-- Work order --
Look through the lines below; wherever the word "congrArg" appears, copy that line.

-------- Data provided

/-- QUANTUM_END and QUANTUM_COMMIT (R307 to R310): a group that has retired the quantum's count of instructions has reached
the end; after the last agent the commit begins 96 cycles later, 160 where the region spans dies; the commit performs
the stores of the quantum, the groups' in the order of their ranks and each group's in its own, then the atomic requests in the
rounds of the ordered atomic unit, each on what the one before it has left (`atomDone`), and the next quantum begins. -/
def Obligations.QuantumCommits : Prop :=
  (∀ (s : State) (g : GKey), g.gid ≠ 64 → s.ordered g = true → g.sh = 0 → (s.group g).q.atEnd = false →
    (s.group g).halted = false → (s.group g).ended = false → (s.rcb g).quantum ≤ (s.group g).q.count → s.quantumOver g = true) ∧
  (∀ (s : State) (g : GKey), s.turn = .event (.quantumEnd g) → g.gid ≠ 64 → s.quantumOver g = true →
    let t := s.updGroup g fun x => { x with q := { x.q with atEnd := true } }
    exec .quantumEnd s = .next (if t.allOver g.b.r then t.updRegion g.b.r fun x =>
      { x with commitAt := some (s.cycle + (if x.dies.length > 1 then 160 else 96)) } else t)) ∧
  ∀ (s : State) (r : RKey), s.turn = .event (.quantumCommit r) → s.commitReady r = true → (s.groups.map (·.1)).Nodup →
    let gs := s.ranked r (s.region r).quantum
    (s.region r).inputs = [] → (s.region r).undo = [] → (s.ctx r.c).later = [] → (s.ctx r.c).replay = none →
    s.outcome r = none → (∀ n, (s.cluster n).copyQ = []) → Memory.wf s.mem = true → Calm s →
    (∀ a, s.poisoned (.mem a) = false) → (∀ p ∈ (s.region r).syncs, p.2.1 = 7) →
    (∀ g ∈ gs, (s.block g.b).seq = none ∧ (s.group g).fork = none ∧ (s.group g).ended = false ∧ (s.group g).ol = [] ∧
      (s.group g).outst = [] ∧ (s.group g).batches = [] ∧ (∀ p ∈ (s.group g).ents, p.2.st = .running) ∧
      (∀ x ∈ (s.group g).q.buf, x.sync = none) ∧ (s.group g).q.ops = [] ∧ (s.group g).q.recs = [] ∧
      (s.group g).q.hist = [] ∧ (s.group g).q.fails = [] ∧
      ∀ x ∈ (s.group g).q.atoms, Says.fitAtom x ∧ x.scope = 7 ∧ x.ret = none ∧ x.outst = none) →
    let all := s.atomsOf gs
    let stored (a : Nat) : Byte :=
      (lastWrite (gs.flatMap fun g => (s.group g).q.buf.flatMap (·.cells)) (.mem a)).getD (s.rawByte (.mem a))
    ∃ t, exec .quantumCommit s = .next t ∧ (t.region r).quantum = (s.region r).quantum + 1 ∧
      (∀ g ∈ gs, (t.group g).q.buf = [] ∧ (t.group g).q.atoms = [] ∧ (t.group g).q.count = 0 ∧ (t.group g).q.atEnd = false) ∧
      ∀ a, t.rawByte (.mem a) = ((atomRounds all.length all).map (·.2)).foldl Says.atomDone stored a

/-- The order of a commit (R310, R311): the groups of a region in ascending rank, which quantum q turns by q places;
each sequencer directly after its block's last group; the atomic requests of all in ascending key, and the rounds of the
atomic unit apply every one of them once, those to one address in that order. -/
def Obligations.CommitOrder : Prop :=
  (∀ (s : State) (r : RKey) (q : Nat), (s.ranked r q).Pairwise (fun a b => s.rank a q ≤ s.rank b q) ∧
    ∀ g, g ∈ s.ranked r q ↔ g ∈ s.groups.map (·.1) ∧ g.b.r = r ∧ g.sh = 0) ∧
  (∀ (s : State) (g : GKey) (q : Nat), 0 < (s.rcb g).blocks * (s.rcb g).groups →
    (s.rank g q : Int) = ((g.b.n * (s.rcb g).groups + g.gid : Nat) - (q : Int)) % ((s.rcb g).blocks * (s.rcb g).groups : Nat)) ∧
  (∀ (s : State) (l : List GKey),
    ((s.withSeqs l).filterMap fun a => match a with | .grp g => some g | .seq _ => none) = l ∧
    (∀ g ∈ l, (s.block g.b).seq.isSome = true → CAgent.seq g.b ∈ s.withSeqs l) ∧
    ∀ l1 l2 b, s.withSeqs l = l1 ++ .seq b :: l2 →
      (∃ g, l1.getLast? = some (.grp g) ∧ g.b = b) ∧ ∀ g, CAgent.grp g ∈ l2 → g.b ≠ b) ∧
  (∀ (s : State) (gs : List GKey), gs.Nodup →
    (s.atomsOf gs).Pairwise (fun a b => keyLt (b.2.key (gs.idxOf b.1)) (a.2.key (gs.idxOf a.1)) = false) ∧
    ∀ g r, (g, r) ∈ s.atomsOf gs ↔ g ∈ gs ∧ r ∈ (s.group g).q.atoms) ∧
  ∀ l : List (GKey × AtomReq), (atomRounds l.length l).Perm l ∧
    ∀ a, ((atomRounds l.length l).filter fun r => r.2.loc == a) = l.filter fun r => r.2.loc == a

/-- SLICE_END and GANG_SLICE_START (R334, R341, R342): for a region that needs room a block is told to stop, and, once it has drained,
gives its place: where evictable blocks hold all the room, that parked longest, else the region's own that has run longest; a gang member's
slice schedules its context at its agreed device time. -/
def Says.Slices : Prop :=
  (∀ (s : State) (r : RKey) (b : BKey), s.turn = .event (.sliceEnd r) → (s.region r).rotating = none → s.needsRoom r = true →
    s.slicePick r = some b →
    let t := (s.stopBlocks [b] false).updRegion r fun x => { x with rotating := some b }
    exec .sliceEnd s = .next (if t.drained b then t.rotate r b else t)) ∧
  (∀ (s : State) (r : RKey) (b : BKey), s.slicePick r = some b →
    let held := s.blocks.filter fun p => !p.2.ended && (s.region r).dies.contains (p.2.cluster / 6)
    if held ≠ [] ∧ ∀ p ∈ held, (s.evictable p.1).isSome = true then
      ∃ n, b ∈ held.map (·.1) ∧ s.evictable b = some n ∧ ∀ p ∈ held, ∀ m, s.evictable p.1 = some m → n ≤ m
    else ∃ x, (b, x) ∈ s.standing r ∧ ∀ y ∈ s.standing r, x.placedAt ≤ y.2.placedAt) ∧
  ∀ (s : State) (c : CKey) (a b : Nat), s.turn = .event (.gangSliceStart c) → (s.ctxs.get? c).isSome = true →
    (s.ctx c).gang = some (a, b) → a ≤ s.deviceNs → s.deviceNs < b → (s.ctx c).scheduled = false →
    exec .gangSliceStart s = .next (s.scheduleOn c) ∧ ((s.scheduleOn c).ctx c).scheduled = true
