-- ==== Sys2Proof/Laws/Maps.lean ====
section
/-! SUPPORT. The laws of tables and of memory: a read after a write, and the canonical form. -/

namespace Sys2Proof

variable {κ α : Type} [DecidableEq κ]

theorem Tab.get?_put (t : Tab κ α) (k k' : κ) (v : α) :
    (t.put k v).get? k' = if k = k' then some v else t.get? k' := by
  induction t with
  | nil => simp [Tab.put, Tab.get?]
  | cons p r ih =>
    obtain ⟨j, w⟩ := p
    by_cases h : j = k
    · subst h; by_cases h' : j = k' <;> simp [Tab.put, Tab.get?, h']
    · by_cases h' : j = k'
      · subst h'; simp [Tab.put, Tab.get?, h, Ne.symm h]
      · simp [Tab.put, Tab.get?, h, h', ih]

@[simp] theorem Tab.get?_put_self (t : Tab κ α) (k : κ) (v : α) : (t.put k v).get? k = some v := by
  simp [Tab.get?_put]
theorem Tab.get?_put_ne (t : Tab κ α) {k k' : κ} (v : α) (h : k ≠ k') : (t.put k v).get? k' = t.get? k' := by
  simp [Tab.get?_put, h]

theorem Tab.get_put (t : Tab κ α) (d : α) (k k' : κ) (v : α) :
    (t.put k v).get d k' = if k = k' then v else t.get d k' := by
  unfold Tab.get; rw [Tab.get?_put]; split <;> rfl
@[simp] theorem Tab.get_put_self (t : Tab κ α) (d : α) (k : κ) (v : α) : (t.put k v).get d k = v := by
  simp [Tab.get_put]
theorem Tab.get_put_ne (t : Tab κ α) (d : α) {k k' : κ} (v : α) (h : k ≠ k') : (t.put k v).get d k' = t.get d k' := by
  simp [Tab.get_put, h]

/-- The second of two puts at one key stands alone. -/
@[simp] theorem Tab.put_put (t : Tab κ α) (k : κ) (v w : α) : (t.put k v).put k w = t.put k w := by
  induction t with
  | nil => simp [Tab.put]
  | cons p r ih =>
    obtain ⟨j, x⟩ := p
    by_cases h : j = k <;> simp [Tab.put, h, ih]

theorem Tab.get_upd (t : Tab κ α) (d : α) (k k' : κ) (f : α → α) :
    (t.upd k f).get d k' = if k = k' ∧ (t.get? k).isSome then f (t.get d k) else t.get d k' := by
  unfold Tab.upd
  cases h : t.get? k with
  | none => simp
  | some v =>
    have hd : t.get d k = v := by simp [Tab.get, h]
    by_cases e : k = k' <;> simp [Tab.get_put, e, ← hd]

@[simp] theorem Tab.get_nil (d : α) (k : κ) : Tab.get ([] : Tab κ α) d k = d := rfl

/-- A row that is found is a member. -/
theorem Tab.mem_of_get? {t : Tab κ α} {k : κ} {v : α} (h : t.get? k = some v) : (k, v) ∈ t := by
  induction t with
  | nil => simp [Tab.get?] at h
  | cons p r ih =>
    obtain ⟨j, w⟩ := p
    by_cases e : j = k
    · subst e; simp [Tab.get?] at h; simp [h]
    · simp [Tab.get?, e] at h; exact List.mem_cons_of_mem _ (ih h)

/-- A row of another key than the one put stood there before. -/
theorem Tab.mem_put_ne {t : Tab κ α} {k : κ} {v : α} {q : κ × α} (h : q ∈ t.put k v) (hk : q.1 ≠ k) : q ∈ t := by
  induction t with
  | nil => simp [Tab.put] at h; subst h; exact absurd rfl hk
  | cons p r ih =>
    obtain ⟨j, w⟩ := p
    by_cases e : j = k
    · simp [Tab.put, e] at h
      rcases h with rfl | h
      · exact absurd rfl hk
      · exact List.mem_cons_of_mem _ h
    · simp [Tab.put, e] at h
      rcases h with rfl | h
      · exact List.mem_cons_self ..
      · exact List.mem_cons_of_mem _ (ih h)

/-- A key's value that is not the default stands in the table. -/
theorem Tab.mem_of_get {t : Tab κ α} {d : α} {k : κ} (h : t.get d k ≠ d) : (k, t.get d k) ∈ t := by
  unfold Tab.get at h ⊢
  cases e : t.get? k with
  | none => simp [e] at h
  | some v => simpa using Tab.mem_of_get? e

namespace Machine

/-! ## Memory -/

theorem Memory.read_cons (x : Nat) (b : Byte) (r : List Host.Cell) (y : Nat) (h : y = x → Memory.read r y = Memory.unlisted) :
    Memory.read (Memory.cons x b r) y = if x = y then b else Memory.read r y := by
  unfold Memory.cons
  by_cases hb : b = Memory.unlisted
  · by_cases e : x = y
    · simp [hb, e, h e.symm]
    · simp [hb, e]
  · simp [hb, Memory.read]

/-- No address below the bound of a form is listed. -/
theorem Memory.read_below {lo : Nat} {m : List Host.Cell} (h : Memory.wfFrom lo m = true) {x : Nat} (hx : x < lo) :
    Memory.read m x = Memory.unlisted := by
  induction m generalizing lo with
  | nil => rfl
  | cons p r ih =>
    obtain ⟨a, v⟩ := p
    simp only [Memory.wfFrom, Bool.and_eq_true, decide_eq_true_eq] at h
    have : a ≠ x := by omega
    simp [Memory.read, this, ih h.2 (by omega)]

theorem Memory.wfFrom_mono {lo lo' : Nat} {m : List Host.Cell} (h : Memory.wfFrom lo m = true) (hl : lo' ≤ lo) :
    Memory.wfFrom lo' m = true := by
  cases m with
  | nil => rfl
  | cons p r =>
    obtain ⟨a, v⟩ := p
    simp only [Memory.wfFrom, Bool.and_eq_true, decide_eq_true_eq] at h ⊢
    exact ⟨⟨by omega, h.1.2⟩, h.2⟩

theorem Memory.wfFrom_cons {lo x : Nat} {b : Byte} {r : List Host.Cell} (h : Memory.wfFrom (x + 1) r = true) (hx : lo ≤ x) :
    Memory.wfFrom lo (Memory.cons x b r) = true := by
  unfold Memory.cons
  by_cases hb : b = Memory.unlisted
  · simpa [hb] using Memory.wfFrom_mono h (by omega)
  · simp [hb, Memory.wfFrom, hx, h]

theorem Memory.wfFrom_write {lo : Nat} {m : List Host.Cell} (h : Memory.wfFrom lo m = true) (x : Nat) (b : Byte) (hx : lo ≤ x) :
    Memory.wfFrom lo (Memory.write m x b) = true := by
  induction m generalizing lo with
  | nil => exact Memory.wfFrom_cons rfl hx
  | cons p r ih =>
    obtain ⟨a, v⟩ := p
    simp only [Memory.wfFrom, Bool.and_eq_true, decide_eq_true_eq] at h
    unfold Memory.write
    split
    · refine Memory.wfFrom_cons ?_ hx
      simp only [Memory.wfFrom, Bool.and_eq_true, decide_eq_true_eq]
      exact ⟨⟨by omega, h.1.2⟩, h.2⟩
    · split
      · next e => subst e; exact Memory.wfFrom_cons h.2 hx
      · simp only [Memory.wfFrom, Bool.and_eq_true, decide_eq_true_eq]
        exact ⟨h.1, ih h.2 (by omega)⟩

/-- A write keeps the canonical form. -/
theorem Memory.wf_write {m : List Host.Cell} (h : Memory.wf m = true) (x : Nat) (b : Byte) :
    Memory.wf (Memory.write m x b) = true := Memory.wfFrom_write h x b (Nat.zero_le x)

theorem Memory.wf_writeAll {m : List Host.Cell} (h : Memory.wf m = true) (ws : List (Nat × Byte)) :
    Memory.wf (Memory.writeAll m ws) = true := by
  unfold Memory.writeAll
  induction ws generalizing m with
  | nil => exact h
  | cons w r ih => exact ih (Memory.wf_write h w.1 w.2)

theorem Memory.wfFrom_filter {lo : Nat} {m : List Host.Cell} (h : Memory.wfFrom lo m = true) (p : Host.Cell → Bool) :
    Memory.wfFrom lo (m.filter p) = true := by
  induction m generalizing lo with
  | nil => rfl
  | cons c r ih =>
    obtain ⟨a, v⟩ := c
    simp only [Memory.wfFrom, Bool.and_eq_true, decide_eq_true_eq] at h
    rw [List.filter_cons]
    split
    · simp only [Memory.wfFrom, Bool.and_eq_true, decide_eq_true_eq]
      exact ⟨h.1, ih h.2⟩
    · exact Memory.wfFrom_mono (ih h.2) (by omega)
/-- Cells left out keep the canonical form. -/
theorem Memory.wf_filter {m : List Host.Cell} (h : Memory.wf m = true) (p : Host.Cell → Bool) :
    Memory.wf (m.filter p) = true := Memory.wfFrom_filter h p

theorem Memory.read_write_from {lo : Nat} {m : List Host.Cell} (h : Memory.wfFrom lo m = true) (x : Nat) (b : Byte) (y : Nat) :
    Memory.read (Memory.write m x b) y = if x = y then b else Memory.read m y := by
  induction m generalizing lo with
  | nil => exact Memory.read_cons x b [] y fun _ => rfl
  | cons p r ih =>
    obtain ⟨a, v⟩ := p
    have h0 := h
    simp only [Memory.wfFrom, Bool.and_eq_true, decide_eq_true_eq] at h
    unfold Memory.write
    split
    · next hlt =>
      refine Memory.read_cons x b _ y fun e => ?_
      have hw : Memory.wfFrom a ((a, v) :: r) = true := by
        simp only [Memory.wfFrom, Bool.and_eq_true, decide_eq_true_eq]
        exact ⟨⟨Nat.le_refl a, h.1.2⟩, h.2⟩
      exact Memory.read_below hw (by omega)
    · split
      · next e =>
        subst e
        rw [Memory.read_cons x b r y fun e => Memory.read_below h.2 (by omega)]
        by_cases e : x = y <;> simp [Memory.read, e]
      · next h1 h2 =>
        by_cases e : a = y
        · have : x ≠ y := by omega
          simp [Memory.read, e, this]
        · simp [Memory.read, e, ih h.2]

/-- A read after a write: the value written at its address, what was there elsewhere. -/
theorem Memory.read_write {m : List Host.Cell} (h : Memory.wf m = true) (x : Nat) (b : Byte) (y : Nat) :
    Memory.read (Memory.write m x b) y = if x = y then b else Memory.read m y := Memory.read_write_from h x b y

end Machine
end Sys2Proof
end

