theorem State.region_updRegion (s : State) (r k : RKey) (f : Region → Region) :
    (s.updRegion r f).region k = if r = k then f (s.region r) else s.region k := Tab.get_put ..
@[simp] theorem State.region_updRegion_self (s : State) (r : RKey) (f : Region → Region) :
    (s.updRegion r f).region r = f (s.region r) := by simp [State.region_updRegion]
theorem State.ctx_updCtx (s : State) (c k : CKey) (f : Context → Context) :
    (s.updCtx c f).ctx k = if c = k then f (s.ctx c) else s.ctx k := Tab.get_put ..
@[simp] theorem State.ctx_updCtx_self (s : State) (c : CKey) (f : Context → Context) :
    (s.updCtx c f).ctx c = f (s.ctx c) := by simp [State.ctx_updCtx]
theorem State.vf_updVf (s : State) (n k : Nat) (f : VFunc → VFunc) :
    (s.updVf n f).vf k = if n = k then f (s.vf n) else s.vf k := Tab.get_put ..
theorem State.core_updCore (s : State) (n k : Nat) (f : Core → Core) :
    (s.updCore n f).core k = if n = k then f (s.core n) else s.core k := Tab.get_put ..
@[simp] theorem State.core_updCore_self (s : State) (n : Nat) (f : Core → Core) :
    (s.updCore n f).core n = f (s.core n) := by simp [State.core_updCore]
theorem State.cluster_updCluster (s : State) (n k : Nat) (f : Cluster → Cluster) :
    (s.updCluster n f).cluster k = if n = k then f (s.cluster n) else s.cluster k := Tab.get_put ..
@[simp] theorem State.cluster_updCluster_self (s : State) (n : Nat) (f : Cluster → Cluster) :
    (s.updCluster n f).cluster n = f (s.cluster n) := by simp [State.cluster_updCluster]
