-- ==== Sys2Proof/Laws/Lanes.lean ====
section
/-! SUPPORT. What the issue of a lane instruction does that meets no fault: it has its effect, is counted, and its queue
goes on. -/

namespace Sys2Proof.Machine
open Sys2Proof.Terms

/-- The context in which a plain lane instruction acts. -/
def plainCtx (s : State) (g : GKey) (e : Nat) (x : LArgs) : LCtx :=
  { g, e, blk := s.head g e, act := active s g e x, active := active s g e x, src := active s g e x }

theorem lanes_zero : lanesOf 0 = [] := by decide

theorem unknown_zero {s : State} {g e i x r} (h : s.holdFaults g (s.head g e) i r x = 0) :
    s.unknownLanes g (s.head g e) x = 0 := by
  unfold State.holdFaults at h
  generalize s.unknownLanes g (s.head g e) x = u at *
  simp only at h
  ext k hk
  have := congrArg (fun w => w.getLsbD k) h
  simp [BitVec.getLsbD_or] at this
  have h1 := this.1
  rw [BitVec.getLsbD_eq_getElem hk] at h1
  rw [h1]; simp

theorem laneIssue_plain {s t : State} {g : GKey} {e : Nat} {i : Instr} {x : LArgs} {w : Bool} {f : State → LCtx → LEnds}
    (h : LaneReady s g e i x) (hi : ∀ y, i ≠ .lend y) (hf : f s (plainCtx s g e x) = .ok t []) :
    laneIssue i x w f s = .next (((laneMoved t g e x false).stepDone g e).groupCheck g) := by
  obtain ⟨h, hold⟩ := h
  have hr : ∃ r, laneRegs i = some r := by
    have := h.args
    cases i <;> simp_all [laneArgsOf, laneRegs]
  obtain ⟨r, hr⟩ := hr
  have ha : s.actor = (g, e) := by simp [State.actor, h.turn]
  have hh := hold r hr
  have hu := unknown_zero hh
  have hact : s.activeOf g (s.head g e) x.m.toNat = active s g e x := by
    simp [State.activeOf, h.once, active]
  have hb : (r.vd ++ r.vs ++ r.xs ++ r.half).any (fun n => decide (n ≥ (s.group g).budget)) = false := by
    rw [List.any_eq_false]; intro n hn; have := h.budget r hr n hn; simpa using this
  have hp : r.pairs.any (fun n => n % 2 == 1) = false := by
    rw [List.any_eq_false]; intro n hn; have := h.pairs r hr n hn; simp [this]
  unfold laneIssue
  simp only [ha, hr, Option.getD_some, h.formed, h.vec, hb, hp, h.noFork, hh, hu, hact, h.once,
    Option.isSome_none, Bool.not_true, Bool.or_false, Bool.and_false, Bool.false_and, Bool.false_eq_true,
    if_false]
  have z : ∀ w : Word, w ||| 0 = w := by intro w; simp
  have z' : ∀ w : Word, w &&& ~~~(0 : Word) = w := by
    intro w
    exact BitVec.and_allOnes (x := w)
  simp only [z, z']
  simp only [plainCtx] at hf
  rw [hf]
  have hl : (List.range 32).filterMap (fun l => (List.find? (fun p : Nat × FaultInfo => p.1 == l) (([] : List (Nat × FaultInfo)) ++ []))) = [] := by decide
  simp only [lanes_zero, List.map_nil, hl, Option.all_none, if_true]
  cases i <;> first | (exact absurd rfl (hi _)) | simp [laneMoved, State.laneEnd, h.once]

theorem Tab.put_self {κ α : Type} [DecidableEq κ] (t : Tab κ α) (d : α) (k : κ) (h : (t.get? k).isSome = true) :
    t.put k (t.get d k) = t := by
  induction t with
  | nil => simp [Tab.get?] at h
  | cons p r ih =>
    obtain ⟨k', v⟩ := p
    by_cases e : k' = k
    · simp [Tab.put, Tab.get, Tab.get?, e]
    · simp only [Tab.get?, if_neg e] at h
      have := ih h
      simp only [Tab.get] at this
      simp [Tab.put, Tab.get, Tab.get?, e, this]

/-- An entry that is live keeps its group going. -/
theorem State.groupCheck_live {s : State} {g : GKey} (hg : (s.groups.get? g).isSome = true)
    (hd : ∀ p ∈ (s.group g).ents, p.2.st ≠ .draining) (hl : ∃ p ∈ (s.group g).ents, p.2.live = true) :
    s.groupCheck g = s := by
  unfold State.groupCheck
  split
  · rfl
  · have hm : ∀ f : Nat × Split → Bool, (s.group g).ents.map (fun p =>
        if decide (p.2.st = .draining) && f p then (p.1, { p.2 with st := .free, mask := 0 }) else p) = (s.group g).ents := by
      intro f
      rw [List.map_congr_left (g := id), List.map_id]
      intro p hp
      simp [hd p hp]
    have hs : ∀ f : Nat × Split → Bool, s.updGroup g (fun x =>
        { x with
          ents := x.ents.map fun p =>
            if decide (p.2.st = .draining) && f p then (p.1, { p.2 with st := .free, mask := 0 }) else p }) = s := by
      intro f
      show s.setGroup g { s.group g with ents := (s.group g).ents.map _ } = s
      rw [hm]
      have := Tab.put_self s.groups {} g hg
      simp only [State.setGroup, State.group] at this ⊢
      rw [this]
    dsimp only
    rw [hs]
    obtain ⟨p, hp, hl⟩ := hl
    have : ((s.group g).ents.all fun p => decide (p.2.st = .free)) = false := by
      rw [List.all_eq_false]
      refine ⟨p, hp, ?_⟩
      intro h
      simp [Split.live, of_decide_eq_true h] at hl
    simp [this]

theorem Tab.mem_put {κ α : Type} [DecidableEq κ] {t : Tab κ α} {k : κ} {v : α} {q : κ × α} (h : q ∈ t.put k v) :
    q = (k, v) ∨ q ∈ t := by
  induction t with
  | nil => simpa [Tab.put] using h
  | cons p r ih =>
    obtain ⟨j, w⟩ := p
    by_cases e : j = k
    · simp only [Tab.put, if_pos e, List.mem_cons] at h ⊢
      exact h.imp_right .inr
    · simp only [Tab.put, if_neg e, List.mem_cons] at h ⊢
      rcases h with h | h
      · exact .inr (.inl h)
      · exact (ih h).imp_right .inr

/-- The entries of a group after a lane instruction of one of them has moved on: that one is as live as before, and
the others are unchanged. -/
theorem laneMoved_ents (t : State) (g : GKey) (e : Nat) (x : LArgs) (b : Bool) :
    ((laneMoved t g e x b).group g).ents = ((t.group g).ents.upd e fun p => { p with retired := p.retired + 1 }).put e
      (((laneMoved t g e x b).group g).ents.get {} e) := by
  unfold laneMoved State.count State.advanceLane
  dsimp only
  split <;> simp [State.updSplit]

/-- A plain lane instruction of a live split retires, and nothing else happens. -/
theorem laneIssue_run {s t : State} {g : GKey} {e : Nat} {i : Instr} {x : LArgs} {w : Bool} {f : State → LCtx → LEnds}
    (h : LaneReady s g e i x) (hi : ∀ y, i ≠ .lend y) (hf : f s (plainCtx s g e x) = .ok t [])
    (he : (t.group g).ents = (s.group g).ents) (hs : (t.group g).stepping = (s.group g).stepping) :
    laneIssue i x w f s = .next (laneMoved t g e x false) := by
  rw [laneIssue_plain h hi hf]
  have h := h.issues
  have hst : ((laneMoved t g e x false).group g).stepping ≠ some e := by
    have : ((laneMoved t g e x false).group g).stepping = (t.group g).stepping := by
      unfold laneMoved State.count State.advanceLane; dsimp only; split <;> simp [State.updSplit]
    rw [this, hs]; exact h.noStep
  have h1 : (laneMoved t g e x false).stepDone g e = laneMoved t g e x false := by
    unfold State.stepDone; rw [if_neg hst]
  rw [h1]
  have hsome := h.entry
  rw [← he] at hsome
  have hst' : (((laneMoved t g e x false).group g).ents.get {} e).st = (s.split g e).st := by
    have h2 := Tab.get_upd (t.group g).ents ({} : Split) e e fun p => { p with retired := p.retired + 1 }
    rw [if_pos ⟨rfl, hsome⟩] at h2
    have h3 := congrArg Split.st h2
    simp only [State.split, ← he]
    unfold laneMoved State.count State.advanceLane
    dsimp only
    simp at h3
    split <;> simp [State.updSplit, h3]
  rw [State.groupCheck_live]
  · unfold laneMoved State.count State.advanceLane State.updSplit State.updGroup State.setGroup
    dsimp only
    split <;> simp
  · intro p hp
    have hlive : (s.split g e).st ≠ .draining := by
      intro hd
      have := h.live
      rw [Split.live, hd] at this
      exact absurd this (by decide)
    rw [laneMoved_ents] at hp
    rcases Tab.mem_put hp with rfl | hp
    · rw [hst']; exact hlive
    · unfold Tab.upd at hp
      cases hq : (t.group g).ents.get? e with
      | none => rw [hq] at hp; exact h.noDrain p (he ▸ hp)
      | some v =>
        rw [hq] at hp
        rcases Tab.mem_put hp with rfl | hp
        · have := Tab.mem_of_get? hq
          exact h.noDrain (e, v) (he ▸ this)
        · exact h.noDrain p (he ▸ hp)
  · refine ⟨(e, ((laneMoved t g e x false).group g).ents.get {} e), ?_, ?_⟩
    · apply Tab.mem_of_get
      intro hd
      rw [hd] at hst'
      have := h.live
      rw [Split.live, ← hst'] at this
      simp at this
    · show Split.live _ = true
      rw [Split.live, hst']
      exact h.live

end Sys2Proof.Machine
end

----------------

-- Reply --
  have := congrArg (fun w => w.getLsbD k) h
    have h3 := congrArg Split.st h2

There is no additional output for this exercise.